Carbon pricing for the production of greenhouse gas-intensive goods could exacerbate inequality, poverty and unemployment in Africa and developing countries, warned Thursday in Cape Town (1,470 km from Pretoria), participants in an international conference.

“The industry will face many obstacles in its decarbonization efforts, particularly in Africa and developing countries. It is essential to take the necessary measures for the transition, without harming the competitiveness of industries,” declared speakers at this conference initiated under the theme “Compliance: the carbon border adjustment mechanism and environmental standards , social and governance”.

Industrialists, on this occasion, expressed their concerns about the fact that apart from multilateral processes, such as the Framework Convention on United Nations on climate change, discussions and agreements on the design of a carbon adjustment policy based on market principles to reduce greenhouse gas emissions will have a direct impact on African countries, exacerbating inequalities , poverty and unemployment. “We must take all measures to protect ourselves,” they note.

They argue that African countries recognize the need for climate action centered on a just transition, that is, a transition to a net-zero carbon society that takes into account the needs of workers and communities.

Read also| Sustainable finance: CDG and CFCA join forces for a carbon market

Corporate sustainability reporting requirements emphasize responsible business conduct that includes taking steps to reduce pollution and carbon dioxide (CO2) emissions, as well as waste.

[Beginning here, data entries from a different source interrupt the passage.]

-- ==== Sys2Proof/Machine/Flags.lean ====
section
/-! DEFINITION. The fields of `control` (spec/10_state.md R14 to R23): every reader, and the writer of every bit that the
hardware writes. -/

namespace Sys2Proof.Machine

/-- `LOOP` by name (R18). -/
inductive LoopMode where
  | oneShot
  | uni
  | transWave
  | bowTie
deriving DecidableEq, Repr

/-- `LP` by name: the forms and coefficients of poles 3 and 4 (R19). -/
inductive PoleMode where
  | hpK2HpK2
  | lpK1HpK2
  | lpK2LpK2
  | lpK1LpK2
deriving DecidableEq, Repr

/-- `c` with bit `k` made `b`. -/
def setBit (c : Half) (k : Nat) (b : Bool) : Half :=
  if b then c ||| BitVec.twoPow 16 k else c &&& ~~~(BitVec.twoPow 16 k)

/-- `BS`, `control[15:14]` (R15). -/
def Voice.bs (v : Voice) : BitVec 2 := v.control.extractLsb' 14 2

/-- `CMPD`, `control[13]`: set is 8-bit u-law (R16). -/
def Voice.cmpd (v : Voice) : Bool := v.control.getLsbD 13

/-- `LP`, `control[9:8]` (R19). -/
def Voice.lp (v : Voice) : BitVec 2 := v.control.extractLsb' 8 2

/-- `IRQ`, `control[7]`: the voice's pending flag (R21). -/
def Voice.irq (v : Voice) : Bool := v.control.getLsbD 7

/-- `DIR`, `control[6]`: set is reverse (R20). -/
def Voice.dir (v : Voice) : Bool := v.control.getLsbD 6

/-- `IRQE`, `control[5]` (R21). -/
def Voice.irqe (v : Voice) : Bool := v.control.getLsbD 5

/-- `LOOP`, `control[4:3]` (R18). -/
def Voice.loop (v : Voice) : BitVec 2 := v.control.extractLsb' 3 2

/-- `LEI`, `control[2]` (R22). -/
def Voice.lei (v : Voice) : Bool := v.control.getLsbD 2

/-- `STOP1`, `control[1]` (R17). -/
def Voice.stop1 (v : Voice) : Bool := v.control.getLsbD 1

/-- `STOP0`, `control[0]` (R17). -/
def Voice.stop0 (v : Voice) : Bool := v.control.getLsbD 0

/-- A voice is stopped when either flag is set (R17). -/
def Voice.stopped (v : Voice) : Bool := v.stop0 || v.stop1

/-- The loop mode `LOOP` encodes (R18). -/
def Voice.loopMode (v : Voice) : LoopMode :=
  match v.loop.toNat with
  | 0 => .oneShot
  | 1 => .uni
  | 2 => .transWave
  | _ => .bowTie

/-- The pole configuration `LP` encodes (R19). -/
def Voice.poleMode (v : Voice) : PoleMode :=
  match v.lp.toNat with
  | 0 => .hpK2HpK2
  | 1 => .lpK1HpK2
  | 2 => .lpK2LpK2
  | _ => .lpK1LpK2

/-- `STOP0 <- 1` (R155, R211); `STOP1` is left as it was (R17). -/
def Voice.setStop0 (v : Voice) : Voice := { v with control := setBit v.control 0 true }

/-- `IRQ <- b` (R146, R233). -/
def Voice.setIrq (v : Voice) (b : Bool) : Voice := { v with control := setBit v.control 7 b }

/-- `DIR <- DIR ^ 1` (R149). -/
def Voice.flipDir (v : Voice) : Voice := { v with control := setBit v.control 6 (!v.dir) }

/-- `LOOP <- 0; LEI <- 1` (R148). -/
def Voice.endTransWave (v : Voice) : Voice :=
  { v with control := setBit (setBit (setBit v.control 3 false) 4 false) 2 true }

end Sys2Proof.Machine
end

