-- ==== Sys2Proof/Machine/LowView.lean ====
section
/-! DEFINITION. The meanings of `CONTROL`, which both views show, and of the low view, offsets 1 to 13
(spec/40_register_access.md sections 1 and 2). -/

namespace Sys2Proof.Machine

/-! ### `control` (R80, R81) -/

/-- `WR_CONTROL` (R80): all 16 bits are replaced; neither the vector nor the line is touched. -/
def execWrControl (voice : VoiceIx) (value : Word) (s : State) : Result :=
  .next (s.writeVoice voice { s.voice voice with control := cut16 value })

/-- `RD_CONTROL` (R81). -/
def execRdControl (voice : VoiceIx) (s : State) : Result := .next (s.answer (zext (s.voice voice).control))

/-! ### The low view (R82 to R101) -/

/-- `WR_FREQCOUNT` (R82). -/
def execWrFreqcount (voice : VoiceIx) (value : Word) (s : State) : Result :=
  .next (s.writeVoice voice { s.voice voice with freqcount := value })

/-- `RD_FREQCOUNT` (R83). -/
def execRdFreqcount (voice : VoiceIx) (s : State) : Result := .next (s.answer (zext (s.voice voice).freqcount))

/-- `WR_LEFT_VOLUME` (R84). -/
def execWrLeftVolume (voice : VoiceIx) (value : Word) (s : State) : Result :=
  .next (s.writeVoice voice { s.voice voice with leftVolume := cut16 value })

/-- `RD_LEFT_VOLUME` (R85). -/
def execRdLeftVolume (voice : VoiceIx) (s : State) : Result := .next (s.answer (zext (s.voice voice).leftVolume))

/-- `WR_LEFT_RAMP` (R86). -/
def execWrLeftRamp (voice : VoiceIx) (value : Word) (s : State) : Result :=
  .next (s.writeVoice voice { s.voice voice with leftRamp := cut8 value })

/-- `RD_LEFT_RAMP` (R87). -/
def execRdLeftRamp (voice : VoiceIx) (s : State) : Result := .next (s.answer (zext (s.voice voice).leftRamp))

/-- `WR_RIGHT_VOLUME` (R88). -/
def execWrRightVolume (voice : VoiceIx) (value : Word) (s : State) : Result :=
  .next (s.writeVoice voice { s.voice voice with rightVolume := cut16 value })

/-- `RD_RIGHT_VOLUME` (R89). -/
def execRdRightVolume (voice : VoiceIx) (s : State) : Result := .next (s.answer (zext (s.voice voice).rightVolume))

/-- `WR_RIGHT_RAMP` (R90). -/
def execWrRightRamp (voice : VoiceIx) (value : Word) (s : State) : Result :=
  .next (s.writeVoice voice { s.voice voice with rightRamp := cut8 value })

/-- `RD_RIGHT_RAMP` (R91). -/
def execRdRightRamp (voice : VoiceIx) (s : State) : Result := .next (s.answer (zext (s.voice voice).rightRamp))

/-- `WR_ENVELOPE_COUNT` (R92). -/
def execWrEnvelopeCount (voice : VoiceIx) (value : Word) (s : State) : Result :=
  .next (s.writeVoice voice { s.voice voice with envelopeCount := cut16 value })

/-- `RD_ENVELOPE_COUNT` (R93). -/
def execRdEnvelopeCount (voice : VoiceIx) (s : State) : Result := .next (s.answer (zext (s.voice voice).envelopeCount))

/-- `WR_K2` (R94). -/
def execWrK2 (voice : VoiceIx) (value : Word) (s : State) : Result :=
  .next (s.writeVoice voice { s.voice voice with k2 := cut16 value })

/-- `RD_K2` (R95). -/
def execRdK2 (voice : VoiceIx) (s : State) : Result := .next (s.answer (zext (s.voice voice).k2))

/-- `WR_K2_RAMP` (R96). -/
def execWrK2Ramp (voice : VoiceIx) (value : Word) (s : State) : Result :=
  .next (s.writeVoice voice { s.voice voice with k2Ramp := cut8 value })

/-- `RD_K2_RAMP` (R97). -/
def execRdK2Ramp (voice : VoiceIx) (s : State) : Result := .next (s.answer (zext (s.voice voice).k2Ramp))

/-- `WR_K1` (R98). -/
def execWrK1 (voice : VoiceIx) (value : Word) (s : State) : Result :=
  .next (s.writeVoice voice { s.voice voice with k1 := cut16 value })

/-- `RD_K1` (R99). -/
def execRdK1 (voice : VoiceIx) (s : State) : Result := .next (s.answer (zext (s.voice voice).k1))

/-- `WR_K1_RAMP` (R100). -/
def execWrK1Ramp (voice : VoiceIx) (value : Word) (s : State) : Result :=
  .next (s.writeVoice voice { s.voice voice with k1Ramp := cut8 value })

/-- `RD_K1_RAMP` (R101). -/
def execRdK1Ramp (voice : VoiceIx) (s : State) : Result := .next (s.answer (zext (s.voice voice).k1Ramp))

/-! ### The chip-global registers of the low view (R102 to R105) and its reserved offset (R126, R127) -/

/-- `WR_ACTIVE_VOICES` (R102): the same register from every low page. -/
def execWrActiveVoices (value : Word) (s : State) : Result :=
  .next (s.writeChip { s.chip with activeVoices := cut5 value })

/-- `RD_ACTIVE_VOICES` (R103). -/
def execRdActiveVoices (s : State) : Result := .next (s.answer (zext s.chip.activeVoices))

/-- `WR_MODE` (R104): stored, and read by no rule. -/
def execWrMode (value : Word) (s : State) : Result := .next (s.writeChip { s.chip with mode := cut8 value })

/-- `RD_MODE` (R105). -/
def execRdMode (s : State) : Result := .next (s.answer (zext s.chip.mode))

/-- `WR_RSVD_L13` (R126): no state change. -/
def execWrRsvdL13 (s : State) : Result := .next s.ignoreWrite

/-- `RD_RSVD_L13` (R127): 0. -/
def execRdRsvdL13 (s : State) : Result := .next (s.answer 0#32)

end Sys2Proof.Machine
end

Stakeholders highlight that Carbon Border Adjustment Mechanisms (CBAMs) are mechanisms that aim to increase consistency in the application of carbon pricing between goods produced in different jurisdictions. “Most often, this is a jurisdiction that applies a carbon price to the production of emissions-intensive goods and seeks to apply an equivalent carbon price to imports of those goods from foreign jurisdictions », They explain.

In practical terms, this could mean that African exports of carbon-intensive goods would face additional carbon cost liability in some jurisdictions, some speakers warned.

Industrialists, on this occasion, mentioned green hydrogen as an option for the production of green steel. “Sectorising the scrap market as a raw material for the steel sector to reduce the carbon footprint would be another option,” they argued. He added that renovating existing technologies and investing in new energy-saving technologies are other options to consider.

The conference brought together senior government representatives, business leaders, policy makers, as well as sustainable development experts. Speakers explored the intersection between the European Union’s greenhouse gas reporting requirements and how this is likely to affect the metals and engineering sector, which is a high-intensity sector export.